GOAL OF THE EXERCISE:
The lines from the start of the records below through the line containing "def upper (i : Int) : Int := i / 2 ^ 32" are to be copied exactly, both ends included, with nothing added.

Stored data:
Start of Block

/-! ## Integer values, as R144 to R147 give them -/

/-- sext24. -/
def s24 (a : W32) : Int := if a.toNat % 2 ^ 24 < 2 ^ 23 then a.toNat % 2 ^ 24 else (a.toNat % 2 ^ 24 : Int) - 2 ^ 24
/-- Bits [23:0]. -/
def n24 (a : W32) : Int := a.toNat % 2 ^ 24
/-- Bits [63:32] of a 64-bit product. -/
def upper (i : Int) : Int := i / 2 ^ 32
/-- R144, R145: the signed quotient, truncated toward zero. -/
def quotS (a b : W32) : Int :=
  if b = 0 then (if 0 ≤ a.toInt then 2 ^ 31 - 1 else -(2 ^ 31)) else a.toInt.tdiv b.toInt
/-- R144, R145: the unsigned quotient. -/
def quotN (a b : W32) : Int := if b = 0 then 2 ^ 32 - 1 else (a.toNat / b.toNat : Nat)
/-- R144, R145: the remainders. -/
def remS (a b : W32) : Int := if b = 0 then a.toInt else a.toInt - b.toInt * a.toInt.tdiv b.toInt
def remN (a b : W32) : Int := if b = 0 then a.toNat else (a.toNat : Int) - b.toNat * (a.toNat / b.toNat : Nat)
/-- R144: clamp to a signed word. -/
def clampWord (i : Int) : Int := if i < -(2 ^ 31) then -(2 ^ 31) else if 2 ^ 31 - 1 < i then 2 ^ 31 - 1 else i
/-- A number from its bits. -/
def fromBits (f : Nat → Bool) : W32 := BitVec.ofNat 32 (lsum (tab 32 fun i => if f i then 2 ^ i else 0))
/-- R147: BFE. -/
def extractField (sg : Bool) (len pos : Nat) (a : W32) : Int :=
  let n := min len (32 - pos)
  let f := a.toNat / 2 ^ pos % 2 ^ n
  if sg ∧ 0 < n ∧ 2 ^ n ≤ 2 * f then (f : Int) - 2 ^ n else f
/-- R147: BFI: bit i of the result. -/
def insertField (len pos : Nat) (a b : W32) : W32 :=
  fromBits fun i => if pos ≤ i ∧ i < pos + len then a.getLsbD (i - pos) else b.getLsbD i
/-- R148: byte k of PRMT's result, counting down to byte 0 for the sign fills. -/
def gatherByte (sx : BitVec 3) (zm : BitVec 4) (bsel : BitVec 12) (a b : W32) : Nat → Nat
  | 0 => if zm.getLsbD 0 then 0 else sourceByte 0
  | k + 1 =>
    if zm.getLsbD (k + 1) then 0
    else if sx.getLsbD k then (if 128 ≤ gatherByte sx zm bsel a b k then 255 else 0)
    else sourceByte (k + 1)
where
  sourceByte (k : Nat) : Nat :=
    let n := bsel.toNat / 2 ^ (3 * k) % 8
    if n < 4 then a.toNat / 2 ^ (8 * n) % 256 else b.toNat / 2 ^ (8 * (n - 4)) % 256
/-- R146, R152: bit (a + 2b + 4c) of a table. -/
def tableBit (lut : BitVec 8) (a b c : Bool) : Bool := lut.getLsbD (a.toNat + 2 * b.toNat + 4 * c.toNat)
/-- R150: the conditions on integers. -/
def Holds (c : Cond) (a b : Int) : Bool :=
  match c with
  | .eq => decide (a = b) | .ne => decide (a ≠ b) | .lt => decide (a < b) | .le => decide (a ≤ b)
  | .gt => decide (a > b) | .ge => decide (a ≥ b) | .num => true | .nan => false
/-- R150: BOP. -/
def joinBy (b : Bop) (r s : Bool) : Bool := match b with | .and => r && s | .or => r || s | .xor => xor r s

/-! ## The rows of 07_lane_arithmetic -/

/-- R144, R145. -/
def integerRows (h : LaneHdr) (d a b c : Reg) (imm : W32) (u : Bool) : List LaneRow :=
  [ intRow2 (.iadd h d a b) h d a b fun x y => x.toInt + y.toInt,
    intRow2 (.isub h d a b) h d a b fun x y => x.toInt - y.toInt,
    intRow1 (.iaddi h d a imm) h d a fun x => x.toInt + imm.toInt,
    intRow2 (.iabsd h d a b) h d a b fun x y => (x.toInt - y.toInt).natAbs,
    intRow2 (.imin h d a b) h d a b fun x y => min x.toInt y.toInt,
    intRow2 (.imax h d a b) h d a b fun x y => max x.toInt y.toInt,
    intRow2 (.umin h d a b) h d a b fun x y => min (x.toNat : Int) y.toNat,
    intRow2 (.umax h d a b) h d a b fun x y => max (x.toNat : Int) y.toNat,
    intRow2 (.imul24 h d a b) h d a b fun x y => s24 x * s24 y,
    intRow2 (.umul24 h d a b) h d a b fun x y => n24 x * n24 y,
    intRow3 (.imad24 h d a b c u) h d a b c fun x y z => (if u then n24 x * n24 y else s24 x * s24 y) + z.toNat,
    intRow2 (.imul h d a b) h d a b fun x y => (x.toNat : Int) * y.toNat,
    intRow2 (.imulhi h d a b) h d a b fun x y => upper (x.toInt * y.toInt),
    intRow2 (.umulhi h d a b) h d a b fun x y => upper ((x.toNat : Int) * y.toNat),
    intRow2 (.idiv h d a b) h d a b quotS,
    intRow2 (.udiv h d a b) h d a b quotN,
    intRow2 (.irem h d a b) h d a b remS,
    intRow2 (.urem h d a b) h d a b remN,
    intRow2 (.iadds h d a b) h d a b fun x y => clampWord (x.toInt + y.toInt),
    intRow2 (.isubs h d a b) h d a b fun x y => clampWord (x.toInt - y.toInt),
    intRow3 (.imad32 h d a b c) h d a b c fun x y z => (x.toNat : Int) * y.toNat + z.toNat,
    { word := .iadd64 h d a b, hdr := h, groups := [(d.toNat, 2), (a.toNat, 2), (b.toNat, 2)]
      reg := putPair d fun w _ l =>
        BitVec.ofInt 64 (((w.vr64 l a.toNat).toNat : Int) + (w.vr64 l b.toNat).toNat) },
    { word := .isub64 h d a b, hdr := h, groups := [(d.toNat, 2), (a.toNat, 2), (b.toNat, 2)]
      reg := putPair d fun w _ l =>
        BitVec.ofInt 64 (((w.vr64 l a.toNat).toNat : Int) - (w.vr64 l b.toNat).toNat) } ]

End of Block

EXERCISE SOLUTION:
/-! ## Integer values, as R144 to R147 give them -/

/-- sext24. -/
def s24 (a : W32) : Int := if a.toNat % 2 ^ 24 < 2 ^ 23 then a.toNat % 2 ^ 24 else (a.toNat % 2 ^ 24 : Int) - 2 ^ 24
/-- Bits [23:0]. -/
def n24 (a : W32) : Int := a.toNat % 2 ^ 24
/-- Bits [63:32] of a 64-bit product. -/
def upper (i : Int) : Int := i / 2 ^ 32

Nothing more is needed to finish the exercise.